theorem Dev.keel_loadProfile (d : Dev) (m : Nat) : (d.loadProfile m).keel = d.keel := by
  unfold Dev.loadProfile
  split
  · refine (iter_leaves (π := Dev.keel) (fun c e => ?_) _ _).trans ?_ <;> rfl
  · rfl

/-- The block that has taken an envelope, its command the service operation that runs. -/
def Dev.serving (d : Dev) (h : EnvHdr) (cmd : Cmd) : Dev :=
  { d.taken h cmd with mode := { d.mode with service := some d.keel.nextId } }

/-- A service operation taken and accepted. -/
def Dev.served (d : Dev) (h : EnvHdr) (cmd : Cmd) (line : W64) : Dev := (d.taken h cmd).svcStart (d.takenCmd h cmd) line

section
variable (o : Dev) (h : EnvHdr) (cmd : Cmd) (line : W64)

theorem Dev.rests_served : (o.serving h cmd).Rests (serviceRegs h.mailbox) (o.served h cmd line) :=
  (Dev.rests_loadProfile (serviceRegs h.mailbox) (fun c => .inr ⟨c, rfl⟩) (o.serving h cmd) o.mode.cur.code).trans
    (Dev.rests_accept (serviceRegs h.mailbox) (.inl (.inr rfl)) _ (o.takenCmd h cmd) line)

theorem Dev.keel_served : (o.served h cmd line).keel = { o.keel with
    nextId := o.keel.nextId + 1, pending := o.keel.pending ++ [⟨o.keel.nextId, h, cmd, line, o.el⟩] } := by
  have hserved : o.served h cmd line = ((o.serving h cmd).loadProfile o.mode.cur.code).accept (o.takenCmd h cmd) line := rfl
  rw [hserved, Dev.keel_accept, Dev.keel_loadProfile]
  rfl

theorem Dev.pends_served : Pends o (o.served h cmd line) h cmd line := by
  rw [Pends, Dev.keel_served]
  exact ⟨rfl, List.mem_append_right _ (List.mem_singleton.mpr rfl)⟩

theorem Dev.service_served : (o.served h cmd line).mode.service = some o.keel.nextId :=
  congrArg (·.service) (o.rests_served h cmd line).mode

end

section
variable {o : Dev} {h : EnvHdr}

/-- A service operation may start only after start-up and while none runs. -/
theorem Dev.free_of_svcCheck {d : Dev} (hsvc : d.svcCheck = 0) : d.mode.starting = false ∧ d.mode.service = none := by
  unfold Dev.svcCheck at hsvc
  split at hsvc
  · exact absurd hsvc (by decide)
  next hmode =>
    split at hsvc
    · exact absurd hsvc (by decide)
    next hservice =>
      simp only [Bool.not_eq_true, Bool.or_eq_false_iff] at hmode
      exact ⟨hmode.1.1, by simpa using hservice⟩

/-! FW_SWAP (R508). -/

theorem Dev.recovery_of_starts {cmd : Cmd} (hs : o.starts h cmd = true) : o.keel.recovery = false := by
  simp only [Dev.starts, Bool.and_eq_true, Bool.not_eq_true'] at hs
  obtain ⟨⟨⟨⟨⟨⟨-, hrec⟩, -⟩, -⟩, -⟩, -⟩, -⟩ := hs
  exact hrec

theorem Dev.submit_fwSwap (hs : o.starts h .fwSwap = true) (hsvc : o.svcCheck = 0) (hver : o.keel.idle.verified = true) :
    o.submit h .fwSwap = o.served h .fwSwap noLine := by
  have hrec : (o.taken h .fwSwap).keel.recovery = false := show o.keel.recovery = false from Dev.recovery_of_starts hs
  have hsvc' := (o.checksAlike_taken h .fwSwap).svcCheck.trans hsvc
  have hver' : (o.taken h .fwSwap).keel.idle.verified = true := hver
  rw [Dev.submit_of_starts o h _ hs]
  show Dev.runFwSwap _ _ = _
  simp only [Dev.runFwSwap, hrec, hsvc', hver']
  rfl

/-! PARTNER_REJOIN (R458). -/

theorem Dev.submit_partnerRejoin (hs : o.starts h .partnerRejoin = true) (hsvc : o.svcCheck = 0) (hp : o.isPartner = false)
    (hup : o.ridgeUp = true) (hjoin : o.partnerJoinable = true) (hauth : o.authority = true) :
    let d := o.served h .partnerRejoin noLine
    o.submit h .partnerRejoin =
      { d with pair := { d.pair with rejoin := some (o.keel.nextId, d.el), step := 2, tL := none, mine := none, theirs := none } } := by
  have halike := o.checksAlike_taken h .partnerRejoin
  have hsvc' := halike.svcCheck.trans hsvc
  have hp' := halike.isPartner.trans hp
  have hup' := halike.ridgeUp.trans hup
  have hauth' := halike.authority.trans hauth
  have hjoin' : (o.taken h .partnerRejoin).partnerJoinable = true := hjoin
  rw [Dev.submit_of_starts o h _ hs]
  show Dev.runRejoin _ _ = _
  simp only [Dev.runRejoin, hsvc', hp', hup', hauth', hjoin']
  rfl

/-! PIPE_TAKEOVER (R511). -/

theorem Dev.submit_pipeTakeover {t : Byte} {n : Nat} (hs : o.starts h (.pipeTakeover t) = true) (hsvc : o.svcCheck = 0)
    (hmode : o.mode.cur ∈ [Mode.inspectWide, .inspectPaired, .record]) (hspare : o.spareOf = some n) (hrole : o.roleNow t.toNat = 0)
    (hlane : o.inF (a_TPT_CFG (o.rdF (a_PIPE_ROLE t.toNat) f_PIPE_ROLE_PORT)) f_TPT_CFG_LANE_MODE ≠ 0) :
    let d := (o.served h (.pipeTakeover t) (BitVec.ofNat 64 (o.effectFirst + 2 * o.wpu.ctx.len))).wrForce (a_PIPE_ROLE n) f_PIPE_ROLE_ROLE 1
    o.submit h (.pipeTakeover t) =
      { d with spare := { d.spare with comps := d.spare.comps.filter (fun c => c.shadow), take := some ⟨o.keel.nextId, t.toNat, n, false, none, none⟩ } } := by
  have halike := o.checksAlike_taken h (.pipeTakeover t)
  obtain ⟨hstart, hfree⟩ := Dev.free_of_svcCheck hsvc
  have hin : (!decide (o.mode.cur ∈ [Mode.inspectWide, .inspectPaired, .inspectDeep, .record]) || o.mode.starting) = false := by
    rw [hstart]
    revert hmode
    cases o.mode.cur <;> decide
  have hbusy : (o.mode.service.isSome || o.mode.cur == .inspectDeep) = false := by
    rw [hfree]
    revert hmode
    cases o.mode.cur <;> decide
  have hsvc' := halike.svcCheck.trans hsvc
  have hspare' := halike.spareOf.trans hspare
  have hrole' : (o.taken h (.pipeTakeover t)).roleNow t.toNat = 0 := (halike.role _ _).trans hrole
  have hport : (o.taken h (.pipeTakeover t)).rdF (a_PIPE_ROLE t.toNat) f_PIPE_ROLE_PORT = o.rdF (a_PIPE_ROLE t.toNat) f_PIPE_ROLE_PORT :=
    halike.role _ _
  have hused : (decide ((o.taken h (.pipeTakeover t)).roleNow t.toNat ≠ 0) || decide ((o.taken h (.pipeTakeover t)).inF (a_TPT_CFG
      ((o.taken h (.pipeTakeover t)).rdF (a_PIPE_ROLE t.toNat) f_PIPE_ROLE_PORT)) f_TPT_CFG_LANE_MODE = 0)) = false := by
    rw [hrole', hport, show (o.taken h (.pipeTakeover t)).inF = o.inF from rfl]
    simpa using hlane
  rw [Dev.submit_of_starts o h _ hs]
  show Dev.runTakeover _ _ _ = _
  unfold Dev.runTakeover
  refine (if_neg fun hn => Bool.noConfusion (hin.symm.trans hn)).trans ((if_neg fun hn => Bool.noConfusion (hbusy.symm.trans hn)).trans ?_)
  rw [hspare']
  exact (if_neg fun hn => Bool.noConfusion (hused.symm.trans hn)).trans (if_neg (not_not.mpr hsvc'))

/-! HBM_RETIRE (R411, R412). -/

theorem Dev.submit_hbmRetire {st pc : Byte} (hs : o.starts h (.hbmRetire st pc) = true) (hsvc : o.svcCheck = 0)
    (hon : o.reachable (if st.toNat = 0 then .hbm 0 else .hbm 1) = true)
    (hcheck : ({ (o.elapse 0).countTaken h.mailbox |>.1 with mode := { o.mode with service := some o.keel.nextId } } : Dev).retireCheck st.toNat
      pc.toNat = 0) :
    o.submit h (.hbmRetire st pc) = (o.served h (.hbmRetire st pc) noLine).retireAccept o.keel.nextId st.toNat pc.toNat := by
  have halike := o.checksAlike_taken h (.hbmRetire st pc)
  have hsvc' := halike.svcCheck.trans hsvc
  have hon' := (halike.reachable (if st.toNat = 0 then .hbm 0 else .hbm 1)).trans hon
  have hcheck' : (o.serving h (.hbmRetire st pc)).retireCheck st.toNat pc.toNat = 0 := by
    rw [Dev.elapse_zero] at hcheck
    exact hcheck
  rw [Dev.submit_of_starts o h _ hs]
  show Dev.runRetire _ _ _ _ = _
  unfold Dev.runRetire
  exact (if_neg (not_not.mpr hsvc')).trans ((if_neg (by simp [hon'])).trans (if_neg (not_not.mpr hcheck')))

/-- A retirement accepted leaves the Keel and the mode, and its point is reached at once where nothing is acquired. -/
theorem Dev.retireAccept_leaves (d : Dev) (id s p : Nat) :
    (d.retireAccept id s p).keel = d.keel ∧ (d.retireAccept id s p).mode = d.mode ∧
      (d.retireAccept id s p).mem.retire = some ⟨some id, s, p, !d.acquiring⟩ := by
  unfold Dev.retireAccept
  extract_lets d1 mem d2
  have hacq : d2.acquiring = d.acquiring := rfl
  split
  next hn =>
    rw [← hacq, hn]
    exact ⟨rfl, rfl, rfl⟩
  next hn =>
    rw [← hacq, Bool.not_eq_true _ |>.mp hn]
    exact ⟨rfl, rfl, rfl⟩

end

end Sys2Proof.Machine
end

section
namespace Sys2Proof.Machine

/-! ### Lanes brought down and to receiver detect (R154, R429, R434) -/

/-- What bringing lanes of port p down and to receiver detect leaves alone: the mode, the Keel, the action of TETHER_DOWN, requests that are none,
and lanes that are down stay down. -/
structure Dev.LaneWork (p : Nat) (d e : Dev) : Prop where
  mode : e.mode = d.mode
  keel : e.keel = d.keel
  errMap : e.rd (a_ERR_MAP 0x1B) = d.rd (a_ERR_MAP 0x1B)
  reqs : (d.port p).reqs = [] → (e.port p).reqs = []
  low : ∀ l, (d.lane l).step ≤ 1 → (e.lane l).step ≤ 1

theorem Dev.LaneWork.refl (p : Nat) (d : Dev) : d.LaneWork p d := ⟨rfl, rfl, rfl, id, fun _ => id⟩

theorem Dev.LaneWork.trans {p : Nat} {d e f : Dev} (h : d.LaneWork p e) (k : e.LaneWork p f) : d.LaneWork p f :=
  ⟨k.mode.trans h.mode, k.keel.trans h.keel, k.errMap.trans h.errMap, fun hr => k.reqs (h.reqs hr), fun l hl => k.low l (h.low l hl)⟩

/-- Work on lanes of a port that has no requests, whose TETHER_DOWN is no more than logged. -/
structure Dev.Quiet (d : Dev) (p : Nat) : Prop where
  plain : d.plainErr 0x1B = true
  reqs : (d.port p).reqs = []

theorem Dev.Quiet.of_work {d e : Dev} {p : Nat} (hq : d.Quiet p) (h : d.LaneWork p e) : e.Quiet p :=
  ⟨by rw [Dev.plainErr, h.errMap]; exact hq.plain, h.reqs hq.reqs⟩

section
variable (p : Nat) (d : Dev)

/-- A change elsewhere in the block. -/
theorem Dev.laneWork_of_same {d e : Dev} (hmode : e.mode = d.mode) (hkeel : e.keel = d.keel) (hregs : e.regs = d.regs) (hnv : e.nv = d.nv)
    (hports : e.ports = d.ports) (hlanes : e.lanes = d.lanes) : d.LaneWork p e :=
  ⟨hmode, hkeel, Dev.rd_congr hregs hnv _, by rw [Dev.port, Dev.port, hports]; exact id, fun l => by rw [Dev.lane, Dev.lane, hlanes]; exact id⟩

theorem Dev.laneWork_wr {a : Nat} (v : W64) (h : 0x400000 ≤ a) : d.LaneWork p (d.wr a v) :=
  ⟨rfl, rfl, d.rd_wr_ne v (by unfold a_ERR_MAP; omega), id, fun _ => id⟩

theorem Dev.laneWork_wrF {a : Nat} (f : Fld) (n : Nat) (h : 0x400000 ≤ a) : d.LaneWork p (d.wrF a f n) := d.laneWork_wr p _ h

theorem Dev.laneWork_wrB {a : Nat} (f : Fld) (b : Bool) (h : 0x400000 ≤ a) : d.LaneWork p (d.wrB a f b) := d.laneWork_wr p _ h

theorem Dev.laneWork_inc {a : Nat} (f : Fld) (h : 0x400000 ≤ a) : d.LaneWork p (d.inc a f) :=
  (d.laneWork_wr p _ h).trans (Dev.laneWork_of_same p rfl rfl rfl rfl rfl rfl)

theorem Dev.laneWork_flag {a : Nat} (f : Fld) (h : 0x400000 ≤ a) : d.LaneWork p (d.flag a f) :=
  (d.laneWork_wr p _ h).trans (Dev.laneWork_of_same p rfl rfl rfl rfl rfl rfl)

theorem Dev.laneWork_emit (x : Out) : d.LaneWork p (d.emit x) := Dev.laneWork_of_same p rfl rfl rfl rfl rfl rfl

theorem Dev.laneWork_bringFrom (src : RegStore) (e : Eff) (q : Nat → Bool) : d.LaneWork p (d.bringFrom src e q) :=
  Dev.laneWork_of_same p rfl rfl rfl rfl rfl rfl

theorem lget_lset {α : Type} (l : List α) (i j : Nat) (x a : α) : lget (lset l i x) j a = if j = i ∧ i < l.length then x else lget l j a := by
  by_cases hj : j = i
  · subst hj
    by_cases hlt : j < l.length
    · rw [lget_lset_self l x a hlt, if_pos ⟨rfl, hlt⟩]
    · simp [lget, lset, hlt]
  · rw [lget_lset_ne l x a hj, if_neg fun hn => hj hn.1]

theorem Dev.laneWork_setLane (l : Nat) (x : LaneSt) (h : (d.lane l).step ≤ 1 → x.step ≤ 1) : d.LaneWork p (d.setLane l x) := by
  refine ⟨rfl, rfl, rfl, id, fun k hk => ?_⟩
  rw [Dev.lane, Dev.setLane, lget_lset]
  split
  next heq => exact h (heq.1 ▸ hk)
  next => exact hk

/-- A lane stored at a low step is at one, or there is no such lane. -/
theorem Dev.low_setLane (l : Nat) (x : LaneSt) (h : x.step ≤ 1) : ((d.setLane l x).lane l).step ≤ 1 := by
  rw [Dev.lane, Dev.setLane, lget_lset]
  split
  · exact h
  next hn =>
    have hnone : lget d.lanes l .reset = .reset := by
      have hle : d.lanes.length ≤ l := by simpa using hn
      simp [lget, hle]
    rw [hnone]
    decide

## PROBLEM DESCRIPTION
Reprint exactly the lines above that start at the one with "show Dev.runRetire _ _ _ _ = _" and end at the one with "rw [← hacq, hn]", keeping both and adding none.

## YOUR RESPONSE
  show Dev.runRetire _ _ _ _ = _
  unfold Dev.runRetire
  exact (if_neg (not_not.mpr hsvc')).trans ((if_neg (by simp [hon'])).trans (if_neg (not_not.mpr hcheck')))

/-- A retirement accepted leaves the Keel and the mode, and its point is reached at once where nothing is acquired. -/
theorem Dev.retireAccept_leaves (d : Dev) (id s p : Nat) :
    (d.retireAccept id s p).keel = d.keel ∧ (d.retireAccept id s p).mode = d.mode ∧
      (d.retireAccept id s p).mem.retire = some ⟨some id, s, p, !d.acquiring⟩ := by
  unfold Dev.retireAccept
  extract_lets d1 mem d2
  have hacq : d2.acquiring = d.acquiring := rfl
  split
  next hn =>
    rw [← hacq, hn]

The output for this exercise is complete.